------ MATERIAL SUPPLIED ------

-- ==== Sys2Proof/Machine/Types.lean ====
section
/-!
DEFINITION. The parts that `State` is made of, one group per chapter of the spec. Every default is the part's value at
reset; a value no rule states names its log entry.
-/
namespace Sys2Proof.Machine

/-- A STAT counter with its sticky overflow flag (R22). -/
structure Stat where
  n   : Nat := 0
  ovf : Bool := false
  deriving DecidableEq, Repr

/-- A Tally record (R556): TYPE 1 FAULT, 2 EVENT, 3 GAP; `detail` its bytes, at most 16. -/
structure TallyRec where
  type   : Nat
  level  : Nat := 0
  cont   : Bool := false
  code   : Nat
  seq    : BitVec 32
  stride : Nat
  detail : List Byte := []
  deriving DecidableEq, Repr

/-! ## Fuses, board, pins, resets (01, 15, 18) -/

/-- Fuse contents (R37, R38, R78, R328 to R330, R552, R589); reference values, log 3. -/
structure Fuses where
  serial       : Nat := 0
  major        : Nat := 1
  minor        : Nat := 0
  protCount    : Nat := 0
  tumblerFloor : Nat := 0
  etxiaFloor   : Nat := 0
  ownerHash    : Nat := 0
  pTailW       : Nat := 250
  unbound      : List (Nat × Nat) :=
    [(0, 108), (0, 109), (0, 110), (0, 111), (0, 148), (0, 149),
     (1, 108), (1, 109), (1, 110), (1, 111), (1, 148), (1, 149)]
  retired      : List (Nat × Nat) := []
  rowMaps      : List (Nat × Nat × Nat × Nat) := []
  ostlerRows   : List (Nat × Nat × Nat) := []
  ostlersRetired : List Nat := []
  deriving DecidableEq, Repr

/-- Capacity of an LPDDR5X port (R273). -/
inductive LpSize where
  | gib16 | gib32 | gib64 | gib128
  deriving DecidableEq, Repr

/-- Capacity of a NAND channel (R273). -/
inductive NandSize where
  | gib512 | tib1 | tib2 | tib4
  deriving DecidableEq, Repr

/-- Board facts of the reference configuration (R32, R273), log 3: capacities, and the pages of a NAND block as a power of two of at
least 256 (R276). -/
structure Board where
  lp        : LpSize := .gib128
  nand      : NandSize := .tib2
  blockLog2 : Nat := 8
  deriving DecidableEq, Repr

/-- GiB of an LPDDR5X port. -/
def Board.lpGib (b : Board) : Nat := match b.lp with | .gib16 => 16 | .gib32 => 32 | .gib64 => 64 | .gib128 => 128

/-- GiB of a NAND channel. -/
def Board.nandGib (b : Board) : Nat := match b.nand with | .gib512 => 512 | .tib1 => 1024 | .tib2 => 2048 | .tib4 => 4096

/-- The binding of a logical core (R38, R58 CORE_IDENT). Unbacked until start-up binds it. -/
structure Binding where
  phys     : Nat := 0xFF
  unbacked : Bool := true
  remapped : Bool := false
  deriving DecidableEq, Repr

/-- Warning, reset and stride pins and TRST_N, which a pull-down keeps low while nothing drives it, as the part sees or drives them (R524,
R531, R534), log 3. -/
structure Pins where
  porstN    : Bool := true
  wrstN     : Bool := true
  perstN    : Bool := true
  throttleN : Bool := true
  powerFailN : Bool := true
  thermtripN : Bool := true
  strideOut : Nat := 0
  trstN     : Bool := false
  deriving DecidableEq, Repr

/-- Temperature (R532): the readings of the 32 die sensors in 0.1 °C, thermal throttle, clocks stopped by THERMAL_TRIP. -/
structure Thermal where
  sensors  : Sparse Int := []
  throttle : Bool := false
  tripped  : Bool := false
  deriving DecidableEq, Repr

/-- A dump (R611, R612): the header fields that vary and the sections with their STATUS,
the bytes of the small ones, and the parts of large ones that the model holds, by TYPE and offset: every PORT_STATUS (R314), the session
table, the directory. `hinge`: the Hinge retry count at the fault (R169, log 14). -/
structure Dump where
  kind     : Nat
  valid    : Bool
  copied   : Bool := false
  code     : Nat
  writer   : Nat
  tio      : Bool
  stride   : Nat
  jobStride : Nat
  tackId   : Nat
  serial   : Nat
  chip     : Nat
  tenant   : Nat
  health   : Nat
  journal  : Nat
  debugCount : Nat
  keyGen   : Nat
  powerState : Nat
  rackState  : Nat
  cause    : Nat
  faults   : Nat
  index    : Nat
  sections : List (Nat × Nat)
  body     : List (Nat × List Byte) := []
  parts    : List (Nat × Nat × List Byte) := []
  deriving DecidableEq, Repr

/-- A power-fail journal entry (R606). -/
structure JournalEntry where
  num      : Nat
  stride   : Nat
  dcTime   : Nat
  tackId   : Nat
  tenant   : Nat
  jobState : Nat
  powerState : Nat
  health   : Nat
  pMeasW   : Nat
  tempDC   : Int
  rackState : Nat
  budgetW  : Nat
  journal  : Nat
  lenFc    : Nat
  nextSeq  : Nat
  faults   : List TallyRec
  deriving DecidableEq, Repr

/-- An image slot of the boot NOR (R594, R596): the bytes from the header on, none while those of manufacture stand (log 3). `valid`: an
image that VERIFY accepted. A configuration image selects the memory rates (R274), in settings whose layout the spec does not give. -/
structure ImgSlot where
  valid   : Bool := true
  bytes   : List Byte := []
  lpRate  : LpRate := .mt10667
  nandRate : NandRate := .mt3600
  deriving DecidableEq, Repr

/-- A copy of the image directory (R595): its sequence number and the active slots, 0 A and 1 B. -/
structure DirCopy where
  seq     : BitVec 32 := 0
  tumbler : Nat := 0
  config  : Nat := 0
  deriving DecidableEq, Repr

/-- Start-up, images and live update (R595 to R601, R620 to R623). `ranTumbler` and `ranConfig` are the images that run, as they were read,
whatever their slots hold later (R598, R621); `etxia` the configuration image whose Etxia part is held in Etxia H (R617). -/
structure Boot where
  stage      : Nat := 0
  cause      : Nat := 1
  code       : Nat := 0
  stopped    : Bool := false
  dir0       : DirCopy := {}
  dir1       : DirCopy := {}
  dirCur     : Nat := 0
  tumA       : ImgSlot := {}
  tumB       : ImgSlot := {}
  cfgA       : ImgSlot := {}
  cfgB       : ImgSlot := {}
  runTumbler : Nat := 0
  runConfig  : Nat := 0
  fellTumbler : Bool := false
  fellConfig  : Bool := false
  runProto   : Nat := 0
  ranTumbler : ImgSlot := {}
  ranConfig  : ImgSlot := {}
  etxia      : ImgSlot := {}
  target     : Nat := 0
  imgState   : Nat := 0
  imgErr     : Nat := 0
  segments   : Nat := 0
  rolling    : Option (Nat × Nat) := none
  restart    : Bool := false
  restartDue : Bool := false
  deriving DecidableEq, Repr

/-- Dumps and the power-fail journal, which survive resets (R604, R607, R609, R610), log 3; `left` the 64-byte units by port that the
dump or the copy that is being written has yet to move (R266), `onF` that it goes to Dump F alone, `copying` that it is the copy. -/
structure Dumps where
  dumpL    : Option Dump := none
  dumpF    : Sparse (Option Dump) := []
  nor      : Sparse (Option Dump) := []
  index    : BitVec 32 := 0
  rindex   : BitVec 32 := 0
  lastCode : Nat := 0
  writing  : Bool := false
  tumblerOwns : Bool := false
  journal  : List JournalEntry := []
  pfCount  : BitVec 32 := 0
  offset   : Nat := 0
  source   : Nat := 0
  left     : Sparse Nat := []
  onF      : Bool := false
  copying  : Bool := false
  deriving DecidableEq, Repr

/-- An Ostler core (R614, R615) and the tests of its SRAM (R323 to R330): `regions` counts those passed in a row while it is offline
(R617), `tested` is STRIDE_COUNT at the last; `image` is the digest of the Etxia image it runs (R575). -/
structure Ostler where
  online  : Bool := false
  svc     : BitVec 8 := 0
  loaded  : BitVec 8 := 0
  version : Nat := 0
  image   : Nat := 0
  region  : Nat := 0
  passes  : BitVec 32 := 0
  retire  : Bool := false
  spares  : List (Nat × Nat) := []
  regions : Nat := 0
  tested  : Nat := 0
  downFor : Nat := 0
  deriving DecidableEq, Repr

/-! ## Memory under keys (08) -/

/-- Generation of the tenant keys in use, 0 before any, and the generation under which each 64-byte sector of tiers L and F was last
written (R308 to R310). -/
structure Keying where
  gen     : Nat := 0
  sectors : Sparse Nat := []
  deriving DecidableEq, Repr

/-! ## Stride (02) -/

/-- What a change of budget, THROTTLE_N or POWER_FAIL_N sets (R80, R81): the budget in W, and whether each pin counts as low. -/
structure Settings where
  budget    : Nat := 1150
  throttle  : Bool := false
  powerFail : Bool := false
  deriving DecidableEq, Repr

/-- Stride timing (R95) and what alignment, markers and lengths need (R67, R72, R75, R81, R82); `act` the highest boundary
action of R68 taken in the open window, `lastLen` the length of the stride before, `sendCode` and `sendTack` what the root's next marker
carries; `inForce` the settings that govern L, `settings` those of each change since the last boundary, oldest first (R81). -/
structure Stride where
  len        : Nat := 16384
  base       : Nat := 16384
  lastLen    : Nat := 16384
  count      : Nat := 0
  source     : Nat := 0
  sourceNow  : Nat := 0
  aligned    : Bool := false
  fallback   : Bool := false
  root       : Bool := false
  fixed      : Bool := false
  budgetUnmet : Bool := false
  domainRoot : Nat := 0
  markerLead : Nat := 1536
  leadNow    : Nat := 1536
  slips      : Stat := {}
  mismatches : Stat := {}
  policy     : Nat := 0
  policyNow  : Nat := 0
  fixedPermit : Nat := 0
  floorW     : Nat := 400
  throttleFactor : Nat := 4
  factorNow  : Nat := 4
  phaseErr   : Int := 0
  lenReq     : Nat := 16384
  pMeasW     : Nat := 0
  pTailW     : Nat := 250
  window     : Bool := false
  act        : Nat := 0
  missing    : Nat := 0
  freeRun    : Bool := false
  edgeSeen   : Bool := false
  requests   : Sparse Nat := []
  markerLen  : Option Nat := none
  markerCode : Nat := 0
  markerTack : Nat := 0
  sendCode   : Nat := 0
  sendTack   : Nat := 0
  markerAdvance : Bool := false
  placeAt    : Option Int := none
  overFixed  : Bool := false
  inForce    : Settings := {}
  settings   : List Settings := []
  deriving DecidableEq, Repr

/-! ## Jobs (12, 13) -/

/-- A measured Ledger figure of a step instance (R90). -/
structure Meas where
  step  : Nat
  kind  : FigKind
  unit  : Nat
  value : Nat
  deriving DecidableEq, Repr

/-- Per-client counters (R454). -/
structure Client where
  started   : Stat := {}
  completed : Stat := {}
  failed    : Stat := {}
  deriving DecidableEq, Repr

/-- CHG_JOURNAL (R463). -/
structure ChgJournal where
  newTenant : BitVec 16 := 0
  oldTenant : BitVec 16 := 0
  attempts  : Nat := 0
  phase     : Nat := 1
  deriving DecidableEq, Repr

/-- An install in progress (R437): phase 0 CONTROL, 1 IMAGE, 2 LOWER, 3 ARM, strides done, S, the tack and its SUBMIT. -/
structure Install where
  phase   : Nat
  strides : Nat
  total   : Nat
  slot    : Fin 2
  tack    : Tack
  job     : JobCmd
  deriving DecidableEq, Repr

/-- The running job (R444 to R447, R465): `code` the first fault recorded, `stop` the fault that causes the hard stop (R165), `fell` this
chip's links of the link set that fell while it installed (R501). -/
structure Running where
  cmd      : JobCmd
  tack     : Tack
  termLeft : Nat
  stride   : Nat := 0
  avail    : Nat := 0
  stridesRun : Nat := 0
  charged  : Nat := 0
  reason   : Option Nat := none
  code     : Nat := 0
  draining : Bool := false
  drainAge : Nat := 0
  drainStart : Nat := 0
  hardStop : Bool := false
  stop     : Nat := 0
  progressed : Bool := false
  quiet    : Nat := 0
  openSteps : List Nat := []
  unchecked : List Nat := []
  meas     : List Meas := []
  started  : Bool := false
  uncheckedCount : Nat := 0
  endBy    : Bool := false
  linkSet  : List (Nat × Nat) := []
  linkLost : Bool := false
  askedAt  : Option Nat := none
  coresLost : List Nat := []
  group    : List Nat := []
  fell     : List Nat := []
  deriving DecidableEq, Repr

/-- Job state (R465) and the changeover (R456 to R464); `retEpoch` the RET_EPOCH of every core (R159). -/
structure Job where
  status    : Nat := 0
  run       : Option Running := none
  install   : Option Install := none
  pending   : List JobCmd := []
  chosen    : Option JobCmd := none
  weights   : Sparse Nat := []
  used      : Sparse Nat := []
  busy      : List Nat := []
  tenant    : BitVec 16 := 0
  tenantReq : Option (BitVec 16) := none
  chg       : ChgJournal := {}
  chgOpen   : Bool := false
  chgStrides : Nat := 0
  changeovers : BitVec 32 := 0
  clientSelect : Nat := 0
  clients   : Sparse Client := []
  epoch     : BitVec 3 := 0
  retEpoch  : BitVec 3 := 0
  hardAge   : Option Nat := none
  groupReady : List (Nat × Nat) := []
  members   : List (Nat × Nat) := []
  deriving DecidableEq, Repr

/-! ## Cores (05) -/

/-- What a thread waits on (R173, R176, R258, R343, R345, R498): `tiles` its own tile instructions, `claim` the claim of its core
that is under way, `bank` the bank that its alias write has yet to reach (R321). `obj` of `remote` is chip × 2^16 + object × 4 + word. -/
inductive Wait where
  | none
  | tiles
  | claim
  | bank (addr : Nat) (v : Word)
  | mem (dst : RegNo) (addr : Nat)
  | page (base : Nat)
  | sync (dst : RegNo) (obj : Nat)
  | remote (dst : RegNo) (obj : Nat) (seq : BitVec 16) (eligible : Bool) (reissues : Nat)
  deriving DecidableEq, Repr

/-- A groom thread (R171 to R175, R196): `full` the engine index it found holding 4 instructions, `step` the step instance it is
in, `upto` the first it has yet to begin. -/
structure Thread where
  pc     : Nat := 0
  en     : Bool := false
  done   : Bool := false
  full   : Option (Fin 8) := none
  step   : Nat := 0
  upto   : Nat := 0
  wait   : Wait := .none
  deriving DecidableEq, Repr

/-- Scratchpad error counters (R145 SPAD_ERR, SPAD_ERR_LAST). -/
structure SpadErr where
  corr   : Stat := {}
  uncorr : Stat := {}
  kind   : Nat := 0
  addr   : Nat := 0
  deriving DecidableEq, Repr

/-- TILE_FAULT and TILE_FAULT_PC (R196). -/
structure TileFault where
  code   : Nat := 0
  thread : Nat := 0
  engine : Nat := 0
  need   : Nat := 0
  have_  : Nat := 0
  pc     : Nat := 0
  deriving DecidableEq, Repr

/-- FAR_CORE_STAT and FAR_CORE_FAIL (R333), the rows a test mapped to spares (R328), and STRIDE_COUNT at the last test (R324). -/
structure FarCore where
  retire  : Bool := false
  hold    : Bool := false
  region  : Nat := 0
  passes  : BitVec 32 := 0
  bank    : Nat := 0
  addr    : Nat := 0
  spares  : List (Nat × Nat) := []
  tested  : Nat := 0
  deriving DecidableEq, Repr

/-- A core: its groom, scratchpad bookkeeping, credits owed, service epoch (R171, R145, R196, R242, R333, R614). -/
structure Core where
  sreg     : Sparse Word := []
  threads  : Sparse Thread := []
  tileDone : BitVec 32 := 0
  halted   : Bool := false
  fault    : TileFault := {}
  retCount : Nat := 0
  spad     : SpadErr := {}
  snaps    : Sparse (Option (Sparse Word)) := []
  seen     : Sparse (Option (Sparse Word)) := []
  svc      : BitVec 8 := 0
  loaded   : BitVec 8 := 0
  claim    : Bool := false
  far      : FarCore := {}
  dbgHalt  : Bool := false
  lastThread : Nat := 7
  deriving DecidableEq, Repr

------

• WHAT TO WORK ON: Pull each line holding "stopped" out of the listing.

• EXERCISE OUTPUT:
/-- Temperature (R532): the readings of the 32 die sensors in 0.1 °C, thermal throttle, clocks stopped by THERMAL_TRIP. -/
  stopped    : Bool := false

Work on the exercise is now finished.